▶ _Assignment_
Which lines run from the line with "Fault := Sys2Proof.Machine.Fault" through the line with "theorem brRead : Statement" in the entries below? Print them exactly, both ends included, and nothing more.

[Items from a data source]
-- ==== Sys2Proof/Machine/Core.lean ====
section
/-! DEFINITION. The machine as the host's interface takes it. -/

def Sys2Proof.core : Host.Core :=
  { State := Sys2Proof.Machine.State
    Fault := Sys2Proof.Machine.Fault
    Refusal := Sys2Proof.Machine.Refusal
    step := Sys2Proof.Machine.step
    reset := Sys2Proof.Machine.State.reset }
end

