-- ==== Sys2Proof/Laws/PerInstr.lean ====
section
/-! SUPPORT. Statements about every instruction, one lemma per constructor. -/

namespace Sys2Proof.Laws.FixedLength

/-- The fixed part of an instruction is as long as its layer's length rule says of its first byte: one
byte for a command (30_encoding R110), R92 for a node, R91 for a VLI. -/
def Statement (i : Instr) : Prop :=
  i.wellFormed = true →
    ∃ h rest, encode i = h :: rest ∧
      (encode i).length =
        match i.layer with
        | .command => 1
        | .node => nodeFixedLen h
        | .vli => vliFixedLen h

theorem nop : Statement .nop := fun _ => ⟨_, _, rfl, rfl⟩
theorem clr : Statement .clr := fun _ => ⟨_, _, rfl, rfl⟩
theorem rst : Statement .rst := fun _ => ⟨_, _, rfl, rfl⟩
theorem bwInit : Statement .bwInit := fun _ => ⟨_, _, rfl, rfl⟩
theorem bwPut : Statement .bwPut := fun _ => ⟨_, _, rfl, rfl⟩
theorem bwFlush : Statement .bwFlush := fun _ => ⟨_, _, rfl, rfl⟩
theorem brSeek : Statement .brSeek := fun _ => ⟨_, _, rfl, rfl⟩
theorem brRead : Statement .brRead := fun _ => ⟨_, _, rfl, rfl⟩
theorem vliEnc : Statement .vliEnc := fun _ => ⟨_, _, rfl, rfl⟩
theorem vliDec : Statement .vliDec := fun _ => ⟨_, _, rfl, rfl⟩
theorem hufBuild : Statement .hufBuild := fun _ => ⟨_, _, rfl, rfl⟩
theorem hufBits : Statement .hufBits := fun _ => ⟨_, _, rfl, rfl⟩
theorem sfxFind : Statement .sfxFind := fun _ => ⟨_, _, rfl, rfl⟩
theorem serSize : Statement .serSize := fun _ => ⟨_, _, rfl, rfl⟩
theorem serBuild : Statement .serBuild := fun _ => ⟨_, _, rfl, rfl⟩
theorem estSize : Statement .estSize := fun _ => ⟨_, _, rfl, rfl⟩
theorem encSym : Statement .encSym := fun _ => ⟨_, _, rfl, rfl⟩
theorem encBlock : Statement .encBlock := fun _ => ⟨_, _, rfl, rfl⟩
theorem decSym : Statement .decSym := fun _ => ⟨_, _, rfl, rfl⟩
theorem decBlock : Statement .decBlock := fun _ => ⟨_, _, rfl, rfl⟩
theorem leafB (data : Byte) : Statement (.leafB data) := fun _ => ⟨_, _, rfl, rfl⟩
theorem leafS (n : Byte) : Statement (.leafS n) := fun _ => ⟨_, _, rfl, rfl⟩
theorem leafX (n : Byte) : Statement (.leafX n) := fun _ => ⟨_, _, rfl, rfl⟩

theorem br (h : Byte) : Statement (.br h) := fun wf => by
  have hr : 3 ≤ h.toNat ∧ h.toNat ≤ 254 := of_decide_eq_true wf
  refine ⟨h, [], rfl, ?_⟩
  have h1 : ¬ h.toNat ≤ 2 := by omega
  have h2 : ¬ h = 255#8 := by rintro rfl; exact absurd hr.2 (by decide)
  simp [encode, Instr.layer, nodeFixedLen, h1, h2]

theorem brl (lo hi : Byte) : Statement (.brl lo hi) := fun _ => ⟨_, _, rfl, rfl⟩

theorem vliShort (b0 : Byte) : Statement (.vliShort b0) := fun wf => by
  have hr : b0.toNat ≤ 254 := of_decide_eq_true wf
  refine ⟨b0, [], rfl, ?_⟩
  have h2 : ¬ b0 = 255#8 := by rintro rfl; exact absurd hr (by decide)
  simp [encode, Instr.layer, vliFixedLen, h2]

theorem vliLong (lo hi : Byte) : Statement (.vliLong lo hi) := fun _ => ⟨_, _, rfl, rfl⟩

end Sys2Proof.Laws.FixedLength
end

▶ _Answer for this exercise_
    Fault := Sys2Proof.Machine.Fault
    Refusal := Sys2Proof.Machine.Refusal
    step := Sys2Proof.Machine.step
    reset := Sys2Proof.Machine.State.reset }
end

-- ==== Sys2Proof/Laws/PerInstr.lean ====
section
/-! SUPPORT. Statements about every instruction, one lemma per constructor. -/

namespace Sys2Proof.Laws.FixedLength

/-- The fixed part of an instruction is as long as its layer's length rule says of its first byte: one
byte for a command (30_encoding R110), R92 for a node, R91 for a VLI. -/
def Statement (i : Instr) : Prop :=
  i.wellFormed = true →
    ∃ h rest, encode i = h :: rest ∧
      (encode i).length =
        match i.layer with
        | .command => 1
        | .node => nodeFixedLen h
        | .vli => vliFixedLen h

theorem nop : Statement .nop := fun _ => ⟨_, _, rfl, rfl⟩
theorem clr : Statement .clr := fun _ => ⟨_, _, rfl, rfl⟩
theorem rst : Statement .rst := fun _ => ⟨_, _, rfl, rfl⟩
theorem bwInit : Statement .bwInit := fun _ => ⟨_, _, rfl, rfl⟩
theorem bwPut : Statement .bwPut := fun _ => ⟨_, _, rfl, rfl⟩
theorem bwFlush : Statement .bwFlush := fun _ => ⟨_, _, rfl, rfl⟩
theorem brSeek : Statement .brSeek := fun _ => ⟨_, _, rfl, rfl⟩
theorem brRead : Statement .brRead := fun _ => ⟨_, _, rfl, rfl⟩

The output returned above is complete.